Now there is one more place where cameras could start watching you from 30,000 feet.
Newer seat-back entertainment systems on some airplanes operated by American Airlines, United Airlines and Singapore Airlines have cameras, and it’s likely they are also on planes used by other carriers.
American, United and Singapore all said on Friday that they have never activated the cameras and have no plans to use them.
However, companies that make the entertainment systems are installing cameras to offer future options such as seat-to-seat video conferencing, according to an American Airlines spokesman.
A passenger on a Singapore flight posted a photo of the seat-back display last week, and the tweet was shared several hundred times and drew media notice. Buzzfeed first reported that the cameras are also on some American planes.

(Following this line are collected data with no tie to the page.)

/-! ### A step -/

/-- All that a step can answer: the state held, a fault's effect, or that of a completion. -/
theorem step_next_cases {s t : State} (h : step s = .next t) :
    (s.queue = [] ∧ t = s) ∨ ∃ w rest, s.queue = w :: rest ∧
      ((∃ c, t = State.raise { s with queue := rest } c) ∨
        ∃ i u data, decode w = .instr i ∧ Completes i { s with queue := rest } u data ∧ t = u.respondOk data) := by
  obtain ⟨idle, held⟩ | ⟨w, rest, waiting, ⟨_, -, rejected⟩ | ⟨i, decoded, executed⟩⟩ := step_cases h
  · exact .inl ⟨idle, by simpa using held⟩
  · exact .inr ⟨w, rest, waiting, .inl ⟨_, by simpa using rejected⟩⟩
  · refine .inr ⟨w, rest, waiting, (exec_next_cases executed.symm).imp id ?_⟩
    rintro ⟨u, data, completes, rfl⟩
    exact ⟨i, u, data, decoded, completes, rfl⟩

/-- The same with the word that is taken named. -/
theorem step_next_cases_of_queue {s t : State} {w : CmdWord} {rest : List CmdWord} (waiting : s.queue = w :: rest)
    (h : step s = .next t) :
    (∃ c, t = State.raise { s with queue := rest } c) ∨
      ∃ i u data, decode w = .instr i ∧ Completes i { s with queue := rest } u data ∧ t = u.respondOk data := by
  obtain ⟨idle, -⟩ | ⟨v, tail, taken, outcome⟩ := step_next_cases h
  · exact absurd (waiting.symm.trans idle) (List.cons_ne_nil w rest)
  · obtain ⟨rfl, rfl⟩ := List.cons.inj (waiting.symm.trans taken)
    exact outcome

/-- Settles O6. -/
theorem stepRunsDecodedCommand : Obligations.StepRunsDecodedCommand := by
  refine fun s => ⟨fun idle => ?_, fun w rest i waiting decoded => ?_⟩
  · rw [step, State.takeCommand, idle]
  · rw [step, State.takeCommand, waiting]
    simp only [decoded]

/-! ### Response words (R67, R200) -/

theorem code_of_responseWord (code : BitVec 8) (data : Word) : (responseWord code data).extractLsb' 56 8 = code := by
  rw [responseWord, BitVec.extractLsb'_append_eq_of_le (by decide), BitVec.extractLsb'_append_eq_of_le (by decide)]
  exact BitVec.extractLsb'_eq_self

theorem responseWord_code_inj {c c' : BitVec 8} {d d' : Word} (same : responseWord c d = responseWord c' d') : c = c' := by
  rw [← code_of_responseWord c d, same, code_of_responseWord]

theorem FaultCode.code_ne_zero (c : FaultCode) : c.code ≠ 0 := by cases c <;> decide

/-- The codes of R200 are those of the nine faults and that of a completed command. -/
theorem FaultCode.code_mem (c : FaultCode) :
    c.code ∈ [0x00#8, 0x01#8, 0x02#8, 0x03#8, 0x04#8, 0x05#8, 0x06#8, 0x10#8, 0x11#8, 0x12#8] := by
  cases c <;> decide

/-- Settles O7: a fault and a completion each append one word; data come from CFGR and VRD only. -/
theorem oneResponsePerCommand : Obligations.OneResponsePerCommand := by
  intro s t w rest waiting stepped
  obtain ⟨c, rfl⟩ | ⟨i, u, data, decoded, completes, rfl⟩ := step_next_cases_of_queue waiting stepped
  · exact ⟨rfl, c.code, 0, rfl, c.code_mem, fun _ => rfl, fun data => absurd rfl data⟩
  · refine ⟨completes.queue, okCode, data, ?_, by decide, fun fault => absurd rfl fault, fun nonzero => ?_⟩
    · rw [State.respondOk_responses, completes.responses]; rfl
    · obtain zero | ⟨reg, rfl⟩ | ⟨voice, field, rfl⟩ := completes.data_eq_zero
      · exact absurd zero nonzero
      · exact .inl ⟨reg, decoded⟩
      · exact .inr ⟨voice, field, decoded⟩

/-- Settles O8: the code of the response tells a fault from a completion. -/
theorem faultChangesNothingElse : Obligations.FaultChangesNothingElse := by
  intro s t w rest code data waiting stepped answered
  change t.responses = s.responses ++ [responseWord code data] at answered
  obtain ⟨c, rfl⟩ | ⟨i, u, data', decoded, completes, rfl⟩ := step_next_cases_of_queue waiting stepped
  · rw [State.raise_responses, List.append_cancel_left_eq, List.singleton_inj] at answered
    obtain rfl := responseWord_code_inj answered
    exact ⟨fun _ => State.raise_eq_faulted _ c, fun ok => absurd ok c.code_ne_zero⟩
  · rw [State.respondOk_responses, completes.responses, List.append_cancel_left_eq, List.singleton_inj] at answered
    obtain rfl := responseWord_code_inj answered
    exact ⟨fun fault => absurd rfl fault, fun _ other => completes.flags fun same => other (same ▸ decoded)⟩

/-! ### Modes (R220, R222) -/

/-- Settles O18: of the steps, START and STOP write the mode when they complete. -/
theorem modeChangesOnlyByStartAndStop : Obligations.ModeChangesOnlyByStartAndStop := by
  refine ⟨fun s t stepped changed => ?_, State.hardwareReset_mode⟩
  obtain ⟨-, rfl⟩ | ⟨w, rest, waiting, ⟨c, rfl⟩ | ⟨i, u, data, decoded, completes, rfl⟩⟩ := step_next_cases stepped
  · exact absurd rfl changed
  · exact absurd rfl changed
  · refine ⟨w, rest, waiting, ?_⟩
    rw [State.respondOk_responses, completes.responses]
    obtain kept | ⟨rfl, config, run, rfl⟩ | ⟨rfl, running, config, rfl⟩ := completes.mode_cases
    · exact absurd kept changed
    · exact ⟨rfl, .inl ⟨decoded, config, run⟩⟩
    · exact ⟨rfl, .inr ⟨decoded, running, config⟩⟩

/-- Settles O19: what each completion writes, and the fault's effect on the flags. -/
theorem modesProtectState : Obligations.ModesProtectState := by
  intro s t stepped
  obtain ⟨-, rfl⟩ | ⟨w, rest, waiting, ⟨c, rfl⟩ | ⟨i, u, data, decoded, completes, rfl⟩⟩ := step_next_cases stepped
  · simp
  · exact ⟨fun _ => rfl, fun _ => rfl, fun _ _ => ⟨rfl, rfl⟩, fun _ changed => absurd rfl changed,
      fun _ => ⟨w, rest, waiting, .inr ⟨c.code, c.code_ne_zero, State.raise_eq_faulted _ c⟩⟩⟩
  · refine ⟨completes.cfg_of_run, fun config => ?obuf, fun config stays => ?voices, fun config changed => ?rng,
      fun changed => ⟨w, rest, waiting, .inl ?flags⟩⟩
    case obuf =>
      obtain kept | ⟨running, -⟩ := completes.obuf_cases
      · exact kept
      · exact absurd (config.symm.trans running) (by decide)
    case voices =>
      obtain rfl | kept := completes.voices_of_config config
      · cases completes; cases stays
      · exact kept
    case rng =>
      obtain kept | ⟨voice, seed, rfl⟩ := completes.rng_of_config config
      · exact absurd kept changed
      · exact ⟨w, rest, voice, seed, waiting, decoded⟩
    case flags =>
      by_contra other
      obtain ⟨err, errcode⟩ := completes.flags fun same => other (same ▸ decoded)
      exact changed.elim (absurd err) (absurd errcode)

end Sys2Proof.Machine

/-! PROOFS. The system commands STOP, SEED and VRD (`45_system_commands.md` R185, R188, R190), and the two stops of the
model (assumptions 8 and 9). -/

namespace Sys2Proof.Machine

/-! ### The form of a state -/

/-- What `State.formed` checks, one check each. -/
theorem State.formed_iff {s : State} : s.formed = true ↔ s.build.wf = true ∧ s.voices.length = s.build.maxVoices ∧
    s.rng.length = s.build.maxVoices ∧ s.obuf.wf = true ∧ s.obuf.within s.build.obufWords = true ∧
      s.queue.length ≤ s.build.queueDepth := by
  simp only [State.formed, Bool.and_eq_true, decide_eq_true_eq, and_assoc]

/-! ### STOP -/

/-- Settles O14. -/
theorem stopLeavesRun : Obligations.StopLeavesRun :=
  fun s => ⟨fun running => (inMode_of_eq running _).trans (next_respondOk { s with mode := .config } 0),
    fun config => inMode_eq_faulted (by simp [config]) _⟩

/-! ### SEED -/

theorem exec_seed_of_not_built {s : State} {voice : BitVec 8} (notBuilt : s.build.maxVoices ≤ voice.toNat)
    (seed : Word) : exec (.seed voice seed) s = .next (s.faulted 0x04) :=
  (if_pos notBuilt).trans (next_raise s .badIndex)

theorem exec_seed_zero {s : State} {voice : BitVec 8} (built : voice.toNat < s.build.maxVoices) :
    exec (.seed voice 0) s = .next (s.faulted 0x05) :=
  ((if_neg (Nat.not_le.2 built)).trans (if_pos rfl)).trans (next_raise s .badOperand)

theorem exec_seed_of_ne_zero {s : State} {voice : BitVec 8} {seed : Word} (built : voice.toNat < s.build.maxVoices)
    (alive : seed ≠ 0) : exec (.seed voice seed) s = .next ((s.setRng voice.toNat seed).answered 0) :=
  ((if_neg (Nat.not_le.2 built)).trans (if_neg alive)).trans (next_respondOk _ 0)

/-- Settles O16: the three cases of the checks; the store is that of one entry of the file. -/
theorem seedLoads : Obligations.SeedLoads := by
  refine fun s voice seed => ⟨fun notBuilt => exec_seed_of_not_built notBuilt seed, ?_, fun built alive formed => ?_⟩
  · rintro built rfl
    exact exec_seed_zero built
  · obtain ⟨-, -, length, -⟩ := State.formed_iff.1 formed
    exact ⟨_, exec_seed_of_ne_zero built alive, rfl, List.length_set,
      State.rngOf_setRng_same s (length ▸ built) seed, fun j other => State.rngOf_setRng_other s (Ne.symm other) seed⟩

/-! ### VRD -/

/-- The selector of a voice field (R190). -/
def VoiceField.selector : VoiceField → BitVec 8
  | .active => 0x00
  | .note => 0x01
  | .velocity => 0x02
  | .frequency => 0x03
  | .phaseLo => 0x04
  | .phaseHi => 0x05
  | .sampleRate => 0x06
  | .trigLo => 0x07
  | .trigHi => 0x08
  | .rng => 0x09

/-- The ten voice fields in the order of R190. -/
def VoiceField.all : List VoiceField :=
  [.active, .note, .velocity, .frequency, .phaseLo, .phaseHi, .sampleRate, .trigLo, .trigHi, .rng]

/-- One row of a table of numbers: it answers when the number is the row's, or leaves the answer to the rows after it. -/
theorem tableRow_eq_some {α : Type} {isRow : Prop} [Decidable isRow] {entry answer : α} {others : Option α}
    (found : (if isRow then some entry else others) = some answer) : (isRow ∧ entry = answer) ∨ others = some answer := by
  by_cases row : isRow
  · exact .inl ⟨row, Option.some.inj ((if_pos row).symm.trans found)⟩
  · exact .inr ((if_neg row).symm.trans found)

/-- R190: ten fields, each with its own selector. -/
theorem voiceFieldOf_eq_some_iff {sel : BitVec 8} {f : VoiceField} : voiceFieldOf sel = some f ↔ f.selector = sel := by
  constructor
  · intro found
    unfold voiceFieldOf at found
    iterate 10
      obtain ⟨rfl, rfl⟩ | found := tableRow_eq_some found
      · rfl
    cases found
  · rintro rfl
    cases f <;> rfl

theorem VoiceField.selector_le (f : VoiceField) : f.selector.toNat ≤ 0x09 := by cases f <;> decide

theorem voiceFieldOf_eq_none {sel : BitVec 8} (above : 0x09 < sel.toNat) : voiceFieldOf sel = none := by
  refine Option.eq_none_iff_forall_ne_some.2 fun f found => ?_
  have := f.selector_le
  rw [voiceFieldOf_eq_some_iff.1 found] at this
  omega

theorem exec_vrd_selector {s : State} {voice : BitVec 8} (built : voice.toNat < s.build.maxVoices) (f : VoiceField) :
    exec (.vrd voice f.selector) s = .next (s.answered (s.voiceFieldValue voice.toNat f)) := by
  rw [← next_respondOk]
  refine (if_neg (Nat.not_le.2 built)).trans ?_
  rw [voiceFieldOf_eq_some_iff.2 rfl]

theorem exec_vrd_of_bad_index {s : State} {voice field : BitVec 8}
    (bad : s.build.maxVoices ≤ voice.toNat ∨ 0x09 < field.toNat) :
    exec (.vrd voice field) s = .next (s.faulted 0x04) := by
  refine Eq.trans ?_ (next_raise s .badIndex)
  show execVrd voice field s = _
  unfold execVrd
  split_ifs with notBuilt
  · rfl
  · rw [voiceFieldOf_eq_none (bad.resolve_left notBuilt)]

/-- The lower half of a 64-bit field. -/
theorem extractLsb'_low (x : BitVec 64) : x.extractLsb' 0 32 = BitVec.ofNat 32 (x.toNat % 2 ^ 32) := by
  refine BitVec.eq_of_toNat_eq ?_
  rw [BitVec.extractLsb'_toNat, Nat.shiftRight_zero, BitVec.toNat_ofNat, Nat.mod_mod]

/-- The upper half of a 64-bit field. -/
theorem extractLsb'_high (x : BitVec 64) : x.extractLsb' 32 32 = BitVec.ofNat 32 (x.toNat / 2 ^ 32) := by
  refine BitVec.eq_of_toNat_eq ?_
  rw [BitVec.extractLsb'_toNat, Nat.shiftRight_eq_div_pow, BitVec.toNat_ofNat]

/-- ACTIVE is read as 0 or 1. -/
theorem setWidth_ofBool (b : Bool) : (BitVec.ofBool b).setWidth 32 = if b then 1#32 else 0#32 := by cases b <;> rfl

/-- Settles O17: each row of the table is a field at its selector. -/
theorem vrdReads : Obligations.VrdReads := by
  refine fun s voice => ⟨fun field bad => exec_vrd_of_bad_index bad, fun v built slot field data row => ?_⟩
  have read : s.voice voice.toNat = v := by rw [State.voice, List.getD_eq_getElem?_getD, slot, Option.getD_some]
  rw [← extractLsb'_low, ← extractLsb'_high, ← extractLsb'_low, ← extractLsb'_high, ← setWidth_ofBool, ← read] at row
  change (field, data) ∈ VoiceField.all.map fun f => (f.selector, s.voiceFieldValue voice.toNat f) at row
  obtain ⟨f, -, atRow⟩ := List.mem_map.1 row
  obtain ⟨rfl, rfl⟩ := Prod.mk.inj atRow
  exact exec_vrd_selector built f

/-! ### The slots that sound, and the two stops of the model -/

/-- The slots that a RENDER ticks are those of R170; a slot that is not built does not sound. -/
theorem State.mem_soundingSlots_iff {s : State} {i : Nat} : i ∈ s.soundingSlots ↔ s.soundsAt i := by
  rw [State.mem_soundingSlots]
  refine ⟨fun ⟨⟨below, _⟩, active⟩ => ⟨below, active⟩, fun ⟨below, active⟩ => ⟨⟨below, ?_⟩, active⟩⟩
  by_contra notBuilt
  rw [s.voice_of_length_le (Nat.not_lt.1 notBuilt)] at active
  cases active

theorem State.soundingSlots_eq_nil_iff {s : State} : s.soundingSlots = [] ↔ ∀ i, ¬ s.soundsAt i := by
  simp only [List.eq_nil_iff_forall_not_mem, State.mem_soundingSlots_iff]

theorem State.pool_eq_nil {s : State} (none : s.cfg.voiceCount = 0) : s.pool = [] := by
  rw [State.pool, State.voiceLimit, none]; rfl

theorem waveformOf_eq_none {w : Word} (above : 4 < w.toNat) : waveformOf w = none := by
  refine Option.eq_none_iff_forall_ne_some.2 fun k named => ?_
  unfold waveformOf at named
  iterate 5
    obtain ⟨rfl, -⟩ | named := tableRow_eq_some named
    · exact absurd above (by decide)
  cases named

The airlines stressed that they didn’t add the cameras manufacturers embedded them in the entertainment systems. American’s systems are made by Panasonic, while Singapore uses Panasonic and Thales, according to airline representatives. Neither Panasonic nor Thales responded immediately for comment.
As they shrink, cameras are being built into more devices, including laptops and smartphones. The presence of cameras in aircraft entertainment systems was known in aviation circles at least two years ago, although not among the travelling public.
Seth Miller, a journalist who wrote about the issue in 2017, thinks that equipment makers didn’t consider the privacy implications. There were already cameras on planes although not so intrusive and the companies assumed that passengers would trade their images for convenience, as they do with facial-recognition technology at immigration checkpoints, he said. “Now they’re facing blowback from a small but vocal group questioning the value of the system that isn’t even active,” Miller said.